The last time Christopher Nolan put out a Batman movie, the early reviews were nearly all raves. Then David Edelstein, formerly of Slate and now the film critic for New York Magazine, expressed some reservations, pointing out, for instance, that the movie's twists "play as if they’d been penned by Oxford philosophy majors trying to tone up a piece of American pop." Which is true, by the way. But many Batman fanboys, who, for the most part, had not actually seen the movie yet, unleashed a wave of online vitriol at the critic.
This time around, the first negative review for a Christopher Nolan Batman movie—The Dark Knight Rises, of course, which comes out on Friday—has been published by Marshall Fine, and the response to that review apparently crashed his server. So says Matt Atchity, the editor-in-chief of Rotten Tomatoes, who has published an open letter on that site entitled "The Dark Knight Rises—This Is Why We Can't Have Nice Things."
As Atchity explains, the link to Fine's review has been removed from Rotten Tomatoes, at Fine's request, so the critic can get his own site working again—but the review itself is still counted in the Rotten Tomatoes score for the movie. And after explaining that site editors would be carefully policing comments on the Dark Knight Rises page, Atchity added an update saying that comments on that page have now been disabled.
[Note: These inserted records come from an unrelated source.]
-- ==== Sys2Proof/Machine/Dsp.lean ====
section
/-! DEFINITION. Machine/Dsp.lean: the DSP engine (spec/07_dsp_engine.md). A packet is two commands, slot 0 and then slot 1; the
command of slot 1 ends the packet. -/

namespace Sys2Proof.Machine

/-- The unit address of the DSP engine of core `k`. -/
def deUnit (k : Nat) : UAddr := coreEng k 2 0

def dspOf (s : State) (k : Nat) : DspSt := (coreOf s k).dsp
def modDsp (s : State) (k : Nat) (f : DspSt → DspSt) : State := modCore s k (fun x => { x with dsp := f x.dsp })

/-- The program region of core `k` that holds packet address `p` (R203). -/
def regionAt (s : State) (k p : Nat) : Option ProgramPlan :=
  (planOf s).bind (fun pl =>
    pl.programs.find? (fun g => g.core == coreUnit ((coreOf s k).guest.getD k) && g.base ≤ p && p < g.base + g.words.length))

/-- Packet address `q` lies in the region that holds `p` (R234). -/
def sameRegion (s : State) (k p q : Nat) : Bool :=
  match regionAt s k p with
  | some g => g.base ≤ q && q < g.base + g.words.length
  | none => false

/-! ## Packets and what the loader asks of them (R209 to R222, R234) -/

/-- One DSP instruction has no reserved class, opcode or field value, and no odd register for 16 bytes (R209 to R220). -/
def dspInstrFits (w : BitVec 32) : Bool :=
  match bitsOf w 31 28 with
  | 0 => bitsOf w 27 0 == 0
  | 1 =>
    let o := bitsOf w 27 23
    o ≤ 0x11 && (bitsOf w 22 21 != 3 || o == 5 || o == 6 || o == 7 || o == 0x10)
  | 2 => bitsOf w 27 24 ≤ 6 && bitsOf w 11 10 ≤ 1 && bitsOf w 9 0 == 0
  | 3 =>
    let o := bitsOf w 27 25
    o ≤ 5 && bitsOf w 8 0 == 0 && (!(o == 2 || o == 3) || (bitsOf w 22 21 == 0 && bitsOf w 12 9 == 0)) && (o != 4 || bitsOf w 12 9 == 0)
      && (o != 5 || (bitsOf w 20 18 == 0 && bitsOf w 16 13 == 0))
  | 4 => bitsOf w 25 24 != 3 && (bitsOf w 25 24 == 2 || bitsOf w 14 4 == 0) && bitsOf w 3 0 == 0 && (bitsOf w 27 26 != 3 || !bitOf w 19)
  | 5 => bitsOf w 25 24 != 3 && (bitsOf w 25 24 == 2 || bitsOf w 14 4 == 0) && bitsOf w 3 0 == 0 && (bitsOf w 27 26 != 3 || !bitOf w 19)
  | 6 => bitsOf w 4 0 == 0
  | 7 => bitsOf w 27 25 ≤ 6 && (bitsOf w 27 25 ≤ 1 || bitsOf w 15 0 == 0)
  | 8 =>
    match bitsOf w 27 24 with
    | 0 => bitsOf w 23 20 == 0
    | 5 => bitsOf w 23 20 == 0
    | 6 => bitsOf w 19 0 == 0
    | 7 => bitsOf w 20 11 != 0 && (!bitOf w 21 || bitsOf w 5 0 == 0)
    | 8 => bitsOf w 23 0 == 0
    | 9 => bitsOf w 23 0 == 0
    | 10 => bitsOf w 23 1 == 0
    | 11 => bitsOf w 23 3 == 0
    | 12 => bitsOf w 10 0 == 0
    | n => n ≤ 4
  | 9 => bitsOf w 27 26 ≤ 1 && bitsOf w 18 16 == 0
  | 10 =>
    let o := bitsOf w 27 25
    let sel := bitsOf w 19 16
    o ≤ 5 && bitsOf w 15 0 == 0 && (1 < o || sel ≤ 3) && (o != 2 || sel ≤ 1) && (o != 3 || sel == 0)
  | _ => false

/-- What an instruction writes: data registers from 0, address registers from 100, offset registers from 200, accumulator quads from
300 (R222). -/
def dspWrites (w : BitVec 32) : List Nat :=
  let pair (d : Nat) : List Nat := [2 * d, 2 * d + 1]
  match bitsOf w 31 28 with
  | 1 => [bitsOf w 20 16]
  | 2 => pair (bitsOf w 23 20)
  | 3 => if bitsOf w 27 25 ≤ 1 ∨ bitsOf w 27 25 = 5 then pair (bitsOf w 24 21) else [300 + bitsOf w 24 24]
  | 4 => (if bitsOf w 27 26 = 3 then [bitsOf w 23 19, bitsOf w 23 19 + 1] else [bitsOf w 23 19])
      ++ (if bitsOf w 25 24 = 1 then [100 + bitsOf w 18 15] else [])
  | 5 => if bitsOf w 25 24 = 1 then [100 + bitsOf w 18 15] else []
  | 6 => (if bitOf w 27 then [] else pair (bitsOf w 24 21)) ++ (if bitOf w 25 then [100 + bitsOf w 20 17] else [])
  | 7 =>
    let o := bitsOf w 27 25
    if o ≤ 3 then [100 + bitsOf w 24 21] else if o = 4 then [200 + bitsOf w 24 21] else [bitsOf w 20 16]
  | 8 => if bitsOf w 27 24 = 5 then [115] else []
  | 9 => [bitsOf w 25 21]
  | 10 =>
    let o := bitsOf w 27 25
    if o = 0 ∨ o = 2 ∨ o = 4 then [bitsOf w 24 20] else if o = 5 then [300 + bitsOf w 19 17 / 4] else []
  | _ => []

def slot0Of (w : BitVec 64) : BitVec 32 := BitVec.ofNat 32 (w.toNat % 2 ^ 32)
def slot1Of (w : BitVec 64) : BitVec 32 := BitVec.ofNat 32 (w.toNat / 2 ^ 32)

/-- A packet on its own (R209, R222). -/
def dspPacketFits (w : BitVec 64) : Bool :=
  dspInstrFits (slot0Of w) && dspInstrFits (slot1Of w) && bitsOf (slot1Of w) 31 28 != 8 && bitsOf (slot1Of w) 31 28 != 10
    && !(dspWrites (slot0Of w)).any (fun x => (dspWrites (slot1Of w)).contains x)

/-- The control opcode of a packet: 16 none. -/
def dspControl (w : BitVec 64) : Nat := if bitsOf (slot0Of w) 31 28 = 8 then bitsOf (slot0Of w) 27 24 else 16
def dspBranches (n : Nat) : Bool := n ≤ 6
/-- The instruction moves the program counter. -/
def dspJumps (n : Nat) : Bool := n ≤ 6 || n == 9

/-- Packet `i` of a program region keeps the checks of R234: it stands by itself; its branch target or loop body lies in the region; nothing
that branches, loops or halts stands in its delay packets; it does not branch in the last two packets of a LOOP body. -/
def dspPacketAt (base : Nat) (ws : List (BitVec 64)) (i : Nat) (w : BitVec 64) : Bool :=
  let n := dspControl w
  let x := slot0Of w
  let ctl (j : Nat) : Nat := (ws[j]?).elim 16 dspControl
  let inBody (j : Nat) : Bool :=
    let y := slot0Of (ws.getD j 0)
    ctl j == 7 && decide (j < i) && (decide (j + bitsOf y 20 11 = i) || decide (j + bitsOf y 20 11 = i + 1))
  dspPacketFits w
    && (!(n ≤ 5) || (decide (base ≤ bitsOf x 19 0) && decide (bitsOf x 19 0 < base + ws.length)))
    && (!dspJumps n || [i + 1, i + 2].all (fun j => !dspJumps (ctl j) && ctl j != 7 && ctl j != 8))
    && (n != 7 || decide (i + bitsOf x 20 11 < ws.length))
    && (!dspJumps n || !(List.range i).any inBody)

/-- A fault of R237: a record, a FAULT token, and nothing further written. -/
def dspFault (s : State) (k : Nat) (cause : BitVec 8) (addr : Nat) : State :=
  engineFault (modDsp s k (fun d => { d with
    cmd := none, halted := true, flight := [], stores := [], slot0 := false, branch := none, skip := none, waiting := none }))
    (deUnit k) cause addr

/-! ## Registers -/

def dReg (d : DspSt) (n : Nat) : BitVec 64 := d.d.getD n 0
def aReg (d : DspSt) (n : Nat) : BitVec 24 := d.a.getD n 0
def mReg (d : DspSt) (n : Nat) : BitVec 32 := d.m.getD n 0

/-- STATUS (R230). -/
def dspStatus (d : DspSt) : BitVec 32 :=
  BitVec.ofNat 32 (d.pend.toNat * 2 ^ 16 + d.evmask.toNat * 2 ^ 8 + (if d.hm then 2 else 0) + (if d.ie then 1 else 0))

/-- Part `p` (0 real, 1 imaginary) of accumulator `n` of a list, replaced. -/
def setPart (l : List (BitVec 48 × BitVec 48)) (n p : Nat) (v : BitVec 48) : List (BitVec 48 × BitVec 48) :=
  lmod l n (fun x => if p = 0 then (v, x.2) else (x.1, v))

/-- A result lands (R221). -/
def land (d : DspSt) (f : Flight) : DspSt :=
  match f.dest with
  | .d n => { d with d := lmod d.d n (fun _ => f.val) }
  | .a n => { d with a := lmod d.a n (fun _ => f.val.setWidth 24) }
  | .m n => { d with m := lmod d.m n (fun _ => f.val.setWidth 32) }
  | .lp n => { d with loops := lmod d.loops n (fun _ => f.val) }
  | .acRead n => { d with acSeen := setPart d.acSeen (n / 2) (n % 2) (f.val.setWidth 48) }

/-- Every result due at cycle `c` lands, the later-issued last (R222). -/
def landAt (d : DspSt) (c : Nat) : DspSt :=
  (d.flight.filter (fun f => f.due = c)).foldl land { d with flight := d.flight.filter (fun f => f.due ≠ c) }

/-- `n` cycles pass with nothing issued. -/
def pass : Nat → DspSt → DspSt
  | 0, d => d
  | n + 1, d => pass n (landAt { d with cycle := d.cycle + 1 } (d.cycle + 1))

/-! ## What an instruction does -/

/-- The effect of one instruction: results with their latencies, stores, limitings, a fault, an update of the control state. -/
structure Fx where
  writes : List (Nat × DspDest × BitVec 64) := []
  stores : List (Nat × List Byte) := []
  sat : Nat := 0
  fault : Option (BitVec 8 × Nat) := none
  upd : Option DspSt := none
  /-- reads of core memory that count (R272): local address and bytes -/
  reads : List (Nat × Nat) := []
  signal : Option (BitVec 8 × BitVec 32) := none

def bad : Fx := { fault := some (causeCommand, 0) }

/-- Destinations that slot 0 of the same packet has written (R222). -/
def clash (d : DspSt) (slot : BitVec 1) (x : Fx) : Bool :=
  slot == 1 && x.writes.any (fun w => d.flight.any (fun f => f.issued == d.cycle && f.dest == w.2.1))

/-- The results go in flight, the stores wait for the packet's end. -/
def applyFx (s : State) (k : Nat) (x : Fx) : State :=
  let s := modDsp s k (fun d0 =>
    let d := x.upd.getD d0
    { d with
      flight := d.flight ++ x.writes.map (fun w => { due := d.cycle + w.1, issued := d.cycle, dest := w.2.1, val := w.2.2 })
      stores := d.stores ++ x.stores })
  let s := x.reads.foldl (fun s r => countRead s r.1 r.2) s
  let s := setSat s k (deUnit k) 0x23 x.sat
  match x.signal with
  | none => s
  | some (tag, v) =>
    let run := ((tget (coreOf s k).seq.running (deUnit k).toNat).getD []).head?
    match run.bind (fun n => (stepListOf s (coreEng k 6 0) (deUnit k))[n]?) with
    | none => s
    | some st => (st.emits.map (fun e => e.dst)).dedup.foldl (fun s dst =>
        sendToken s (deUnit k) dst 1 tag.toNat v.toNat) s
Meanwhile, another critic decided to troll the fanboys, by posting a fake review link with the bogus pull-quote "The Dark Knight Rises is easily the most disappointing Batman movie so far—and I'm including Schumacher's Batman & Robin in that statement." The same critic, Eric D. Snider, did something similar when the last Batman was imminent; this time, Atchity has responded by removing that critic's reviews from the Tomatometer. (As Snider explains on his own site, such links and quotes are frequently provided by the critics themselves, and not by anyone on the Rotten Tomatoes staff.)
Fortunately no one from the movie itself has jumped in to call for action against the dissenting critics (the film has since received its second negative review), but maybe the cast is just waiting for The New York Times to weigh in before such drastic measures are taken. Or maybe the cast of The Dark Knight Rises—unlike at least one actor from another superhero movie I could name—recognizes that critics should be allowed to respond freely and independently to the movies they see, even if their opinions don't match everyone else's.